=== Section Start ===

theorem State.withDemands_frame : s.withDemands k off = { s with ctxs := (s.withDemands k off).ctxs, agenda := (s.withDemands k off).agenda } := by
  unfold State.withDemands
  split <;> rfl
/-- Taking demands writes weights of later rotations, and nothing else of the started context. -/
theorem State.withDemands_self : ∃ ws, (s.withDemands k off).ctx s.curCore k = { s.started k off with nextWeights := ws } := by
  unfold State.withDemands
  split
  · exact ⟨_, (s.ctx_setCtx ..).trans (if_pos rfl)⟩
  · have h : (s.withStarted k off).ctx s.curCore k = s.started k off := (s.ctx_setCtx ..).trans (if_pos rfl)
    obtain ⟨ws, hws⟩ := (s.withStarted k off).reweigh_ctx_self s.curCore k
    exact ⟨ws, by rw [hws, h]⟩
theorem State.withDemands_other {m : Nat} (hm : m ≠ k) : (s.withDemands k off).ctx s.curCore m = s.ctx s.curCore m := by
  unfold State.withDemands
  split
  · exact (s.ctx_setCtx ..).trans (if_neg hm)
  · exact (State.reweigh_ctx_other _ _ hm).trans ((s.ctx_setCtx ..).trans (if_neg hm))
theorem State.withDemands_agenda : ((s.ctx s.curCore k).demands.cells = [] → (s.withDemands k off).agenda = s.agenda)
    ∧ ((s.ctx s.curCore k).demands.cells ≠ [] →
      ((s.now / 16 + 1) * 16, .weightTakesEffect s.curCore k) ∈ (s.withDemands k off).agenda) := by
  unfold State.withDemands
  refine ⟨fun h => ?_, fun h => ?_⟩
  · rw [h]
    rfl
  · rw [if_neg (by simpa using h)]
    exact (s.withStarted k off).mem_reweigh s.curCore k

end

/-- Settles O12: each of the five is its equation, and the contexts of a core are told apart by their keys. -/
theorem contextOps : Obligations.ContextOps := by
  intro s dst level n off
  refine ⟨fun h hcore _ => exec_ctxid h hcore, fun t u h hteam => exec_levid h hteam, fun hlog hheld hpend =>
    ⟨_, exec_exit hlog hheld hpend, ?_⟩, fun hme hn hidle hout => ⟨_, exec_ctxstart hme hn hidle hout, ?_⟩,
    fun hme hn hst => ⟨_, exec_ctxreap hme hn hst, ?_⟩, exec_ctx_refused⟩
  · have hunsent := s.closeWc_unsent s.curCore (fun _ => true)
    have hkey : (s.closeWc s.curCore (fun _ => true)).meKey = s.meKey := (congrArg State.meKey hunsent :)
    have hmem : (s.closeWc s.curCore (fun _ => true)).mem = s.mem := (congrArg State.mem hunsent :)
    rw [State.me_modMe, State.me_of_unsent hunsent]
    exact ⟨rfl, rfl, hmem, State.othersKept_trans (State.othersKept_of_unsent hunsent) hkey (State.othersKept_modMe _ _),
      fun r hr => s.me.ended_read hr, fun k => s.me.ended_readW k⟩
  · have hk : n.toNat ≠ s.curCtx := fun h => hn (BitVec.eq_of_toNat_eq (h.trans hme))
    have hframe := s.withDemands_frame n.toNat off
    have hcore : (s.withDemands n.toNat off).curCore = s.curCore := by rw [hframe]
    have hctx : (s.withDemands n.toNat off).curCtx = s.curCtx := by rw [hframe]
    have hmekept : (s.withDemands n.toNat off).me = s.me := by
      rw [State.me, hcore, hctx]
      exact s.withDemands_other n.toNat off hk.symm
    have hlen : (s.withDemands n.toNat off).curLen = s.curLen := by rw [hframe]
    have hother (m : Nat) (hm : m ≠ s.curCtx) : (s.withDemands n.toNat off).advance.ctx s.curCore m
        = (s.withDemands n.toNat off).ctx s.curCore m := by
      have := (s.withDemands n.toNat off).advance_ctx (m := m) (by rwa [hctx])
      rwa [hcore] at this
    obtain ⟨ws, hself⟩ := s.withDemands_self n.toNat off
    obtain ⟨hreads, hv, hp, hm⟩ := s.started_reads n.toNat off
    obtain ⟨hslot, hge, hlt⟩ := ownSlot_spec n.isLt (s.now + 8)
    rw [hother _ hk, hself]
    refine ⟨?_, ⟨rfl, rfl, rfl, rfl, rfl, rfl, rfl, fun r hr => ?_, hv, hp, hm, hslot, hge, ?_⟩, ⟨rfl, s.withDemands_agenda n.toNat off⟩,
      fun m hne hme' => ?_, fun r hr => ?_, ?_⟩
    · rw [State.advance_pc, hmekept, hlen]
    · rw [← hreads r hr]
      cases r <;> rfl
    · show ownSlot _ _ < _
      omega
    · rw [hother m hme', s.withDemands_other _ _ hne]
    · rw [State.advance_read _ (by simpa using hr), hmekept]
    · rw [hframe]
      rfl
  · have hk : n.toNat ≠ s.curCtx := fun h => hn (BitVec.eq_of_toNat_eq (h.trans hme))
    have hself : (s.modCtx s.curCore n.toNat (fun x => { x with st := .idle })).advance.ctx s.curCore n.toNat
        = { s.ctx s.curCore n.toNat with st := .idle } :=
      ((s.modCtx s.curCore n.toNat _).advance_ctx hk).trans (s.ctx_modCtx_self ..)
    have hmekept : (s.modCtx s.curCore n.toNat (fun x => { x with st := .idle })).me = s.me :=
      (s.ctx_modCtx ..).trans (if_neg hk.symm)
    rw [hself]
    refine ⟨rfl, ?_, fun r hr => ?_, rfl⟩
    · rw [State.advance_pc, hmekept]
      rfl
    · rw [State.advance_read _ (by simpa using hr), hmekept]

=== Section End ===

**Action item**
Extract from the records above the lines from the one containing "exact ⟨rfl, rfl, hmem, State.othersKept_trans" to the one containing "rw [State.me, hcore, hctx]", both lines included, exactly as they appear and with nothing else.

**Expected answer**
    exact ⟨rfl, rfl, hmem, State.othersKept_trans (State.othersKept_of_unsent hunsent) hkey (State.othersKept_modMe _ _),
      fun r hr => s.me.ended_read hr, fun k => s.me.ended_readW k⟩
  · have hk : n.toNat ≠ s.curCtx := fun h => hn (BitVec.eq_of_toNat_eq (h.trans hme))
    have hframe := s.withDemands_frame n.toNat off
    have hcore : (s.withDemands n.toNat off).curCore = s.curCore := by rw [hframe]
    have hctx : (s.withDemands n.toNat off).curCtx = s.curCtx := by rw [hframe]
    have hmekept : (s.withDemands n.toNat off).me = s.me := by
      rw [State.me, hcore, hctx]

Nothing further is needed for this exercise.